[Stored items]
•••
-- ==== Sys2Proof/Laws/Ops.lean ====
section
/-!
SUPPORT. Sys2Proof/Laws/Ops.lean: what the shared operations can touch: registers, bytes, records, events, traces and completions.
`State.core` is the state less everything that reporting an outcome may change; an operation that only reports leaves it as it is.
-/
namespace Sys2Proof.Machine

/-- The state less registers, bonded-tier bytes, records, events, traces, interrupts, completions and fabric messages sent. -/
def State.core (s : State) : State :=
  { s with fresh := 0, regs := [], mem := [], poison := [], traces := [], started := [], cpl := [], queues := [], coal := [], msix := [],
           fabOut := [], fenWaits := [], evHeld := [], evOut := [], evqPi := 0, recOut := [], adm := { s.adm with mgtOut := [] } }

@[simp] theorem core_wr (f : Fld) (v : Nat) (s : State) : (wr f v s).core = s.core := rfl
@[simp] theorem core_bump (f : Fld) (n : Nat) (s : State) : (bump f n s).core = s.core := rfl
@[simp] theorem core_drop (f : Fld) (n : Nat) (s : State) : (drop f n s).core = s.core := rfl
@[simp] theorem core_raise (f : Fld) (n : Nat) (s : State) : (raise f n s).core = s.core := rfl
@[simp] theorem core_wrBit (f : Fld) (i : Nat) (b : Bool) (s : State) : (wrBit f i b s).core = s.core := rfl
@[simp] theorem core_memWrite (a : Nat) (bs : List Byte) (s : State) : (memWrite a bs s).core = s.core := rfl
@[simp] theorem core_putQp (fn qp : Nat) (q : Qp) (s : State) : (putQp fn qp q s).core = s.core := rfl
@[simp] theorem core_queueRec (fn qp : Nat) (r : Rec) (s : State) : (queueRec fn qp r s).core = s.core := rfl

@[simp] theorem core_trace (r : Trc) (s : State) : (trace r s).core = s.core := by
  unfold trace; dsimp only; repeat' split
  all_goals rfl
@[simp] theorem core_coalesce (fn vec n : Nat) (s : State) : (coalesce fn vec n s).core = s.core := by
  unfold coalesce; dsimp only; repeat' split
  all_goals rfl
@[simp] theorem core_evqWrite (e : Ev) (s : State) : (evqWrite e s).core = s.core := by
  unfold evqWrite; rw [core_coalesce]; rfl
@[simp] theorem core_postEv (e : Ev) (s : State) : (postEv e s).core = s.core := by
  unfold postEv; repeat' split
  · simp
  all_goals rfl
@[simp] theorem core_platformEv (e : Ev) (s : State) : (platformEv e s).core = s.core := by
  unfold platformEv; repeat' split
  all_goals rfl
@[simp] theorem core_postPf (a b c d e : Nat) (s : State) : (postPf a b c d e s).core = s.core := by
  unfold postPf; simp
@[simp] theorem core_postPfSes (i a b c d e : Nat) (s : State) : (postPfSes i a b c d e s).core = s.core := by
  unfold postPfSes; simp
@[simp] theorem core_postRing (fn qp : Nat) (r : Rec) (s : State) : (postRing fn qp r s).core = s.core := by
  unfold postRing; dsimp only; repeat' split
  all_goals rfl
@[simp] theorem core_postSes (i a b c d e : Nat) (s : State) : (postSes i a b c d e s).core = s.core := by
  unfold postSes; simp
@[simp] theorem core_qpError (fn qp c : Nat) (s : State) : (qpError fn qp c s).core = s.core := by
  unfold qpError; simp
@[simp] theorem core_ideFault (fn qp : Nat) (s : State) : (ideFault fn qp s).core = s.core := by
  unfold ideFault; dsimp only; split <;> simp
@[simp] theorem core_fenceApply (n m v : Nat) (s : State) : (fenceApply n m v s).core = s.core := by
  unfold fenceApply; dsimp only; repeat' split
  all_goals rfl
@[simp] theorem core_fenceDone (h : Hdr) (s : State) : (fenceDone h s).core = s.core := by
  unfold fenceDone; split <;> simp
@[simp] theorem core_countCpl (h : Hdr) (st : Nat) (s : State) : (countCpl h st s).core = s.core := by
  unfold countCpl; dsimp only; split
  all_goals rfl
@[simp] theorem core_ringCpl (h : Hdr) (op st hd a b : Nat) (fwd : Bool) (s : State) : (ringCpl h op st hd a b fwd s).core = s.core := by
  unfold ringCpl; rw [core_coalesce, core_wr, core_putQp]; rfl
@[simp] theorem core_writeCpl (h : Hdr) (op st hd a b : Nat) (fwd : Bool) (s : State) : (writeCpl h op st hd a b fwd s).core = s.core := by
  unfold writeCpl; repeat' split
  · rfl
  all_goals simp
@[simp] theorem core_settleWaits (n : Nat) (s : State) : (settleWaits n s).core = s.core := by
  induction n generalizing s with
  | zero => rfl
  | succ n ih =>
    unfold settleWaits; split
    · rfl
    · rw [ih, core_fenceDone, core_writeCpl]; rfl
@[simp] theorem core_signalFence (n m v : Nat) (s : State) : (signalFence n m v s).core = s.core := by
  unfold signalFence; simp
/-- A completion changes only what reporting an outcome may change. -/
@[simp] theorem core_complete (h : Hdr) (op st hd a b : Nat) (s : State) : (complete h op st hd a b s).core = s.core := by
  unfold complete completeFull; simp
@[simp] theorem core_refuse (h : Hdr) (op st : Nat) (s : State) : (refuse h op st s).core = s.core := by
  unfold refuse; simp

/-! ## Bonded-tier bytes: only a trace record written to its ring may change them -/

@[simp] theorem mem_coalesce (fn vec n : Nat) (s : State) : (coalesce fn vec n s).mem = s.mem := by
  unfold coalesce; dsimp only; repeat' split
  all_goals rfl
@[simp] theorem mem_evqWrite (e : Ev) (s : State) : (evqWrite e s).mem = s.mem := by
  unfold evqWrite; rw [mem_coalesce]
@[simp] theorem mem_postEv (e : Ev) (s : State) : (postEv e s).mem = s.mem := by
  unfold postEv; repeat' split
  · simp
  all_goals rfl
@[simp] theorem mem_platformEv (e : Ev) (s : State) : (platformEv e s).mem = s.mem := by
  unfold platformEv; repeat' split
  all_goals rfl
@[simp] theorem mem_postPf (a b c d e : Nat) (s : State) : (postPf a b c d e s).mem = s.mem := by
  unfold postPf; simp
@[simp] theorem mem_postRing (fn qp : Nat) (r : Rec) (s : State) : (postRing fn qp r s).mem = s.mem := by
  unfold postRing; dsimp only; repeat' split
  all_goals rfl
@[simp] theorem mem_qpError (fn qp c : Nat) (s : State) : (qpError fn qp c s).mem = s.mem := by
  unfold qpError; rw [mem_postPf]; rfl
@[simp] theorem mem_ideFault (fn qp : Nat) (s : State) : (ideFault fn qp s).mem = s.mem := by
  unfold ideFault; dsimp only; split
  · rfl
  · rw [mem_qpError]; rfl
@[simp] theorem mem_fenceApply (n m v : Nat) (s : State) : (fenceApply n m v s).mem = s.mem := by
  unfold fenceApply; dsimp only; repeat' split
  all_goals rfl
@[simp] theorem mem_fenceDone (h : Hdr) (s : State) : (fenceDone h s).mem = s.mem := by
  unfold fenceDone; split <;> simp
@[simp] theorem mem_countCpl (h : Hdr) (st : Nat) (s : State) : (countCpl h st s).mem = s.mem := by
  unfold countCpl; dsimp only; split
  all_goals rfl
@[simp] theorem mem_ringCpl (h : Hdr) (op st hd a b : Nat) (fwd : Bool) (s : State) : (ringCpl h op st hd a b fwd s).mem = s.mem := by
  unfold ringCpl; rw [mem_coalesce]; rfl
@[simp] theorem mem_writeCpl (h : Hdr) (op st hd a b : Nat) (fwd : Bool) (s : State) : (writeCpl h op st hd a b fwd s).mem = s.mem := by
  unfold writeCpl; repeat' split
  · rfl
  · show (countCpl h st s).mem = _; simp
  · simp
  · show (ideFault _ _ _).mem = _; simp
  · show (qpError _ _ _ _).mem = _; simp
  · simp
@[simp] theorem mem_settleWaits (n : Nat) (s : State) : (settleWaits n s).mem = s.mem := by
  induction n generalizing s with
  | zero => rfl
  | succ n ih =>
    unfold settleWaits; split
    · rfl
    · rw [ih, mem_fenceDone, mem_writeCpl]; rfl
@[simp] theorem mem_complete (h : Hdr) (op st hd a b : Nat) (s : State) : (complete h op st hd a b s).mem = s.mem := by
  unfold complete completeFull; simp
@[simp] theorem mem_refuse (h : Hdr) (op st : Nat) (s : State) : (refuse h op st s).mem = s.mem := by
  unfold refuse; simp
•••
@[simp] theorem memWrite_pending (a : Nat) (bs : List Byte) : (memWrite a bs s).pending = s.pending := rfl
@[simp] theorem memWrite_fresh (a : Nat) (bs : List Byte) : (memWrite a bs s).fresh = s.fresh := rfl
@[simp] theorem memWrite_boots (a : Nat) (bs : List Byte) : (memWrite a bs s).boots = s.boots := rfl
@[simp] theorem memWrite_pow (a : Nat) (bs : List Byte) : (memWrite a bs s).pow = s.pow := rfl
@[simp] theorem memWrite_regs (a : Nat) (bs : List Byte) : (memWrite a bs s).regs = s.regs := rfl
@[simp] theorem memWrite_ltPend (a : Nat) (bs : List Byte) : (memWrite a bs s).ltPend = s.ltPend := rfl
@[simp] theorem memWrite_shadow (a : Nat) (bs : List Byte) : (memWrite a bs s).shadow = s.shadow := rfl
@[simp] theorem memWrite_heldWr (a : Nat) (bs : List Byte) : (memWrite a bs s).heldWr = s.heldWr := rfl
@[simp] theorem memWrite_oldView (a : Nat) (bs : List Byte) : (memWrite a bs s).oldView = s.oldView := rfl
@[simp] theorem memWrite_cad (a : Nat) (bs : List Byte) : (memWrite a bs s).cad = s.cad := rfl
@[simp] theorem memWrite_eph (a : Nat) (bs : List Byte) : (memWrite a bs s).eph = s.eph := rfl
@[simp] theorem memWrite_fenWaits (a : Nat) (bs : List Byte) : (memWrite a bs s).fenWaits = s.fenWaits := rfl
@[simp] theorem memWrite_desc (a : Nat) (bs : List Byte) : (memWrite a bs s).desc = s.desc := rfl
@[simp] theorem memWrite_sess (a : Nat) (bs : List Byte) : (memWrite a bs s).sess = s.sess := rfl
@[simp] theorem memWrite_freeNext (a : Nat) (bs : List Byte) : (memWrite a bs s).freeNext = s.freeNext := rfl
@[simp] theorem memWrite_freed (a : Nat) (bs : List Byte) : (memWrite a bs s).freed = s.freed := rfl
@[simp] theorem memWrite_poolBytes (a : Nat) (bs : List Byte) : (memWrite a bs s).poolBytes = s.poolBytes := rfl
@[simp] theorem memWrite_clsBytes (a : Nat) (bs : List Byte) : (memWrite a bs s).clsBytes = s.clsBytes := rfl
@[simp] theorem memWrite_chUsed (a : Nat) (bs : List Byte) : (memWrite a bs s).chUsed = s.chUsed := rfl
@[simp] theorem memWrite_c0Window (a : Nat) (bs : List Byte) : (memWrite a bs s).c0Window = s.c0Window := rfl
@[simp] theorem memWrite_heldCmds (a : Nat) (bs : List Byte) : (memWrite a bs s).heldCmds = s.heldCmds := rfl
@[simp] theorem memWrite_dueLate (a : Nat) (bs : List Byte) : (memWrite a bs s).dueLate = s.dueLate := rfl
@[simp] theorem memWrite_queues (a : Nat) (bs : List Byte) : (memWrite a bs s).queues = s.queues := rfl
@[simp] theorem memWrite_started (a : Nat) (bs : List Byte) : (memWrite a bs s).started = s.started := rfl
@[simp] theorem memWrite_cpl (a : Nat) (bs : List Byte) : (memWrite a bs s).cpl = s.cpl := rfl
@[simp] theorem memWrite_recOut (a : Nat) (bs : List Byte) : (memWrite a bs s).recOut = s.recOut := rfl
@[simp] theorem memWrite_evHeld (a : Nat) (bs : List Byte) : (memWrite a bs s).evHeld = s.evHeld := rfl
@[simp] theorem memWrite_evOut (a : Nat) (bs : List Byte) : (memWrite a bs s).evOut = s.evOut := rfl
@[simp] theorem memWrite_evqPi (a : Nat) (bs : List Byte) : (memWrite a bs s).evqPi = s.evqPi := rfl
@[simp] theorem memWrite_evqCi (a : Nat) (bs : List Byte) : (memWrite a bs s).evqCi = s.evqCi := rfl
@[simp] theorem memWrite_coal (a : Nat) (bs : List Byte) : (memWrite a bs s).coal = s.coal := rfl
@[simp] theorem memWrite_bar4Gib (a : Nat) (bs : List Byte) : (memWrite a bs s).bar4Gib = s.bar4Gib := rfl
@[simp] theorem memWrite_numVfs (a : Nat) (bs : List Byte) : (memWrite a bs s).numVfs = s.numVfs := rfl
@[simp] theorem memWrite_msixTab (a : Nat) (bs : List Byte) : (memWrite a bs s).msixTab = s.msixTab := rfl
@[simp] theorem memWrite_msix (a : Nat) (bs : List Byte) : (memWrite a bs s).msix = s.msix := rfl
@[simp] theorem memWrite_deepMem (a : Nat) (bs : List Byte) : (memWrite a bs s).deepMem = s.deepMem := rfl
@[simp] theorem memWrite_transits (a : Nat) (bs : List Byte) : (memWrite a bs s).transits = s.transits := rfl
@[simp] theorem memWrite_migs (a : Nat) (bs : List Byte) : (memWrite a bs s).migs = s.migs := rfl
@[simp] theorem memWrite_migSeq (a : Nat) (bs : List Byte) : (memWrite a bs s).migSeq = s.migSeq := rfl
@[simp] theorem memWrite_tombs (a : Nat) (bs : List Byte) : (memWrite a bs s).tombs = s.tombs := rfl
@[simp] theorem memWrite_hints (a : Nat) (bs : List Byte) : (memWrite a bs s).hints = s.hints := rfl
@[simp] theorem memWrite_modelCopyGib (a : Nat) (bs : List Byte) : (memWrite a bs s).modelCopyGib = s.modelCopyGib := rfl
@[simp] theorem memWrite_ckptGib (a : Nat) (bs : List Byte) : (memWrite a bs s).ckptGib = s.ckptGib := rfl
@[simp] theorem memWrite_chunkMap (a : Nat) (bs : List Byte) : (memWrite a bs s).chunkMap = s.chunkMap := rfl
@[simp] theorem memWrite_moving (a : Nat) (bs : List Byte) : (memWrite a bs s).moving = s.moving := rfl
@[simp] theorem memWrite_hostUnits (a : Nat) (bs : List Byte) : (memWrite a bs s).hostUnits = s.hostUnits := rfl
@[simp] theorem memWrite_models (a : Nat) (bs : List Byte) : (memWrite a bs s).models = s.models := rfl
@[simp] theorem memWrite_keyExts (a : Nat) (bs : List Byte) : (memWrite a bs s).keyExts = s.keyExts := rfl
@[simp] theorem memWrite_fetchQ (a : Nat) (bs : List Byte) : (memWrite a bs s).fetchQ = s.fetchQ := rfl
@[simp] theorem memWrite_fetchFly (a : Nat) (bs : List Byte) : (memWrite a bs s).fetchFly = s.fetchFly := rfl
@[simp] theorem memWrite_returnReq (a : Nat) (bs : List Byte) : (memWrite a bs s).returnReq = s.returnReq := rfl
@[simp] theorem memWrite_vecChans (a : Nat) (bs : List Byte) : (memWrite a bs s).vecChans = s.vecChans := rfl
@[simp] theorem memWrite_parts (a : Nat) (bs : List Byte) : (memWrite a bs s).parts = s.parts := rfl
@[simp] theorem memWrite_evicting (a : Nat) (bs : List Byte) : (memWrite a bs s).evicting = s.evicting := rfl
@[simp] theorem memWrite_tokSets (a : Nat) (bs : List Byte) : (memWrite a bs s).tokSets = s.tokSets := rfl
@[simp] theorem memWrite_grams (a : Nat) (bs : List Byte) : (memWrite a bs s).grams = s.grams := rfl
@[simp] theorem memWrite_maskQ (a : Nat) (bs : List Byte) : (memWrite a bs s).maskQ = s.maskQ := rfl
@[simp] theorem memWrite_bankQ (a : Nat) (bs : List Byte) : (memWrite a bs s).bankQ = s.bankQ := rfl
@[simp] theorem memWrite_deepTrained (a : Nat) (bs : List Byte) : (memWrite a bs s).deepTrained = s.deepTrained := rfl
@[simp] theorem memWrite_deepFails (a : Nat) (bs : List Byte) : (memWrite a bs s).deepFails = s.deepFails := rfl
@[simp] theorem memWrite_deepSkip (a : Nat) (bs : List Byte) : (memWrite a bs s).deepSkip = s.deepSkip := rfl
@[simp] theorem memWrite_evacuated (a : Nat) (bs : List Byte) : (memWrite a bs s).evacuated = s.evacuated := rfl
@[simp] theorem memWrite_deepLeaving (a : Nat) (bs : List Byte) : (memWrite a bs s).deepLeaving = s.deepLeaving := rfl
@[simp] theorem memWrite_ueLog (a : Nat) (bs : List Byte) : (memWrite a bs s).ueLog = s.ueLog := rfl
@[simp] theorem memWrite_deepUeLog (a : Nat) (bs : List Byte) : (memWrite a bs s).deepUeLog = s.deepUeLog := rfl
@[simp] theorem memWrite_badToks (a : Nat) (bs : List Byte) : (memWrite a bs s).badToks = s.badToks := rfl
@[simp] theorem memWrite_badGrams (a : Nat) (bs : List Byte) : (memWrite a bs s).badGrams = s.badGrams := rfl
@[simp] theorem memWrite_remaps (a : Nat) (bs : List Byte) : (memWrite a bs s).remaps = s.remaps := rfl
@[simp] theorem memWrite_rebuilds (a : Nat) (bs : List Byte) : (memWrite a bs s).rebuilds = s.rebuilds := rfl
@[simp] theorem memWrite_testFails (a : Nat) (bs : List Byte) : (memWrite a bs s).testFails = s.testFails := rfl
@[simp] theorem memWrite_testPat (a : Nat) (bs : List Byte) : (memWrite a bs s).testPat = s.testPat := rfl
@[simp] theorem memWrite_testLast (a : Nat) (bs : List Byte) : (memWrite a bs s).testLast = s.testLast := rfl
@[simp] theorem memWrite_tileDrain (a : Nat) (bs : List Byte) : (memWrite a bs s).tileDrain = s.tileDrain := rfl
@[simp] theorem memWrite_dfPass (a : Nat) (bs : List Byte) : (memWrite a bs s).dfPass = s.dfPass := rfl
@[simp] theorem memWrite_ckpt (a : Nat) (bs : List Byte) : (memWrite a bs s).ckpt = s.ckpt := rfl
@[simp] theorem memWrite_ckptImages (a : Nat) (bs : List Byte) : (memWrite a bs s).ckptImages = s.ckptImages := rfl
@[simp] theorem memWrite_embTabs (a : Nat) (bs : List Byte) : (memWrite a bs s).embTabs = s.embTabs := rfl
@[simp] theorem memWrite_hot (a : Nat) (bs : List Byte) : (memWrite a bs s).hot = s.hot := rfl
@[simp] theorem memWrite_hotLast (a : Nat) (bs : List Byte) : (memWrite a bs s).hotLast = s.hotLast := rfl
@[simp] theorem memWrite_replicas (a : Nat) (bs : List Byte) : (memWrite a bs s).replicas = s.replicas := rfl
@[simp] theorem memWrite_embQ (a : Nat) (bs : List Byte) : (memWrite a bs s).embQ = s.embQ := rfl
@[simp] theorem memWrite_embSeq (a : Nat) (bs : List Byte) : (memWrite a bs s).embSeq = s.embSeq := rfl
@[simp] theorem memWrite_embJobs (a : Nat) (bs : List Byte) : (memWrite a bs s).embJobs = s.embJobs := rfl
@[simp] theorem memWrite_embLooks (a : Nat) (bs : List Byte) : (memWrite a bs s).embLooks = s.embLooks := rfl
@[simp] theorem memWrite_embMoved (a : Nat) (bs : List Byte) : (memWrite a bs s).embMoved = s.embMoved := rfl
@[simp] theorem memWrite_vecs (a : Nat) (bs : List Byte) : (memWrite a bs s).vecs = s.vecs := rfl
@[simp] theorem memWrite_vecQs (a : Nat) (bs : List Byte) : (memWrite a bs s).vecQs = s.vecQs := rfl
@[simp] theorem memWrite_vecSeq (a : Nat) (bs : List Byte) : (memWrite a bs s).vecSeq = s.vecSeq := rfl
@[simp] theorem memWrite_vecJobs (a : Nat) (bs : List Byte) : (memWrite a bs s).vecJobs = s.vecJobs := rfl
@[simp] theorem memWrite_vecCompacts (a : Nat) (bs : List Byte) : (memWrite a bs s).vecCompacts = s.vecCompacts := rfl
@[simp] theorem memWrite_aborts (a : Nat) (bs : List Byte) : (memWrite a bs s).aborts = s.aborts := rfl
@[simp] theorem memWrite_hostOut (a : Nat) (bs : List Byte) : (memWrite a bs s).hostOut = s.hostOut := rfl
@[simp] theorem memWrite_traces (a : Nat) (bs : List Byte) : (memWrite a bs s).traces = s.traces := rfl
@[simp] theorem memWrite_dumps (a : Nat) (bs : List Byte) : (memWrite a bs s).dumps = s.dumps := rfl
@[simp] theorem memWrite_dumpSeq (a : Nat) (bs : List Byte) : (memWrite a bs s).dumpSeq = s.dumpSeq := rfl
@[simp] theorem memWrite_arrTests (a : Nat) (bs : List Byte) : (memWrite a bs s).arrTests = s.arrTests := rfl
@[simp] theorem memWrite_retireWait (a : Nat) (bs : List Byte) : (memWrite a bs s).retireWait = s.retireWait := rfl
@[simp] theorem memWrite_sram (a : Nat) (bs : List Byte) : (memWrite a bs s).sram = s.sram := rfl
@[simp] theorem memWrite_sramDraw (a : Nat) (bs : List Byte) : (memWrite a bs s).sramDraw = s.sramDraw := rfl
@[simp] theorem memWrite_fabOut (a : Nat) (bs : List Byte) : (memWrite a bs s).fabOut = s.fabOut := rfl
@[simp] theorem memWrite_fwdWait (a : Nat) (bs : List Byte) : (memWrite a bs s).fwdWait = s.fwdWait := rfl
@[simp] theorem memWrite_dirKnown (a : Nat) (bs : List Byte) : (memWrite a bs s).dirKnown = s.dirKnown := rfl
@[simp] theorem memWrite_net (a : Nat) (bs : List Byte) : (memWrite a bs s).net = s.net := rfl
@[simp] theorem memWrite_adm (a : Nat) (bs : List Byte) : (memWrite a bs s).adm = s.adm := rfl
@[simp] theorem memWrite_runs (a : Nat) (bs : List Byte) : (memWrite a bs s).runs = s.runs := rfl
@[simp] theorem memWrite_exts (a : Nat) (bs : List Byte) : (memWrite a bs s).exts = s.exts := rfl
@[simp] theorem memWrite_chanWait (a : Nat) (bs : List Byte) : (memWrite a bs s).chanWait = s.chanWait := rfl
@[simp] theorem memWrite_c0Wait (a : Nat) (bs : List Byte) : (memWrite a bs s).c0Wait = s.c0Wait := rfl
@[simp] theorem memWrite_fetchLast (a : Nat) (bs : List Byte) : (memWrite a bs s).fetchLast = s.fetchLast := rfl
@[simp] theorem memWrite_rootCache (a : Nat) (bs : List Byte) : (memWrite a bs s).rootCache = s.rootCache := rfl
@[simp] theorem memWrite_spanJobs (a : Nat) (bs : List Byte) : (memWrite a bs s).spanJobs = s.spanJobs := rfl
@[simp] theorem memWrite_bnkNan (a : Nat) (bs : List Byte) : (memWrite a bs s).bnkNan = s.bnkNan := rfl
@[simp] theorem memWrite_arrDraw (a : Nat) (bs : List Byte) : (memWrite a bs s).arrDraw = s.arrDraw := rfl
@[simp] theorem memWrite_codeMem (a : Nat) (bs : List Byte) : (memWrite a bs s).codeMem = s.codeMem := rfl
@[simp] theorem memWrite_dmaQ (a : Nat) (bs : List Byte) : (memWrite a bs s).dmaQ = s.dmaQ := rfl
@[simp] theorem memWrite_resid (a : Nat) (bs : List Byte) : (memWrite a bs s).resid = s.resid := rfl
•••
INSTRUCTIONS TO FOLLOW: Reproduce only the lines above, starting at the line with "-- ==== Sys2Proof/Laws/Ops.lean" and ending at the line with "(postEv e s).core = s.core := by", exactly as written.

RESPONSE TO THIS TASK:
-- ==== Sys2Proof/Laws/Ops.lean ====
section
/-!
SUPPORT. Sys2Proof/Laws/Ops.lean: what the shared operations can touch: registers, bytes, records, events, traces and completions.
`State.core` is the state less everything that reporting an outcome may change; an operation that only reports leaves it as it is.
-/
namespace Sys2Proof.Machine

/-- The state less registers, bonded-tier bytes, records, events, traces, interrupts, completions and fabric messages sent. -/
def State.core (s : State) : State :=
  { s with fresh := 0, regs := [], mem := [], poison := [], traces := [], started := [], cpl := [], queues := [], coal := [], msix := [],
           fabOut := [], fenWaits := [], evHeld := [], evOut := [], evqPi := 0, recOut := [], adm := { s.adm with mgtOut := [] } }

@[simp] theorem core_wr (f : Fld) (v : Nat) (s : State) : (wr f v s).core = s.core := rfl
@[simp] theorem core_bump (f : Fld) (n : Nat) (s : State) : (bump f n s).core = s.core := rfl
@[simp] theorem core_drop (f : Fld) (n : Nat) (s : State) : (drop f n s).core = s.core := rfl
@[simp] theorem core_raise (f : Fld) (n : Nat) (s : State) : (raise f n s).core = s.core := rfl
@[simp] theorem core_wrBit (f : Fld) (i : Nat) (b : Bool) (s : State) : (wrBit f i b s).core = s.core := rfl
@[simp] theorem core_memWrite (a : Nat) (bs : List Byte) (s : State) : (memWrite a bs s).core = s.core := rfl
@[simp] theorem core_putQp (fn qp : Nat) (q : Qp) (s : State) : (putQp fn qp q s).core = s.core := rfl
@[simp] theorem core_queueRec (fn qp : Nat) (r : Rec) (s : State) : (queueRec fn qp r s).core = s.core := rfl

@[simp] theorem core_trace (r : Trc) (s : State) : (trace r s).core = s.core := by
  unfold trace; dsimp only; repeat' split
  all_goals rfl
@[simp] theorem core_coalesce (fn vec n : Nat) (s : State) : (coalesce fn vec n s).core = s.core := by
  unfold coalesce; dsimp only; repeat' split
  all_goals rfl
@[simp] theorem core_evqWrite (e : Ev) (s : State) : (evqWrite e s).core = s.core := by
  unfold evqWrite; rw [core_coalesce]; rfl
@[simp] theorem core_postEv (e : Ev) (s : State) : (postEv e s).core = s.core := by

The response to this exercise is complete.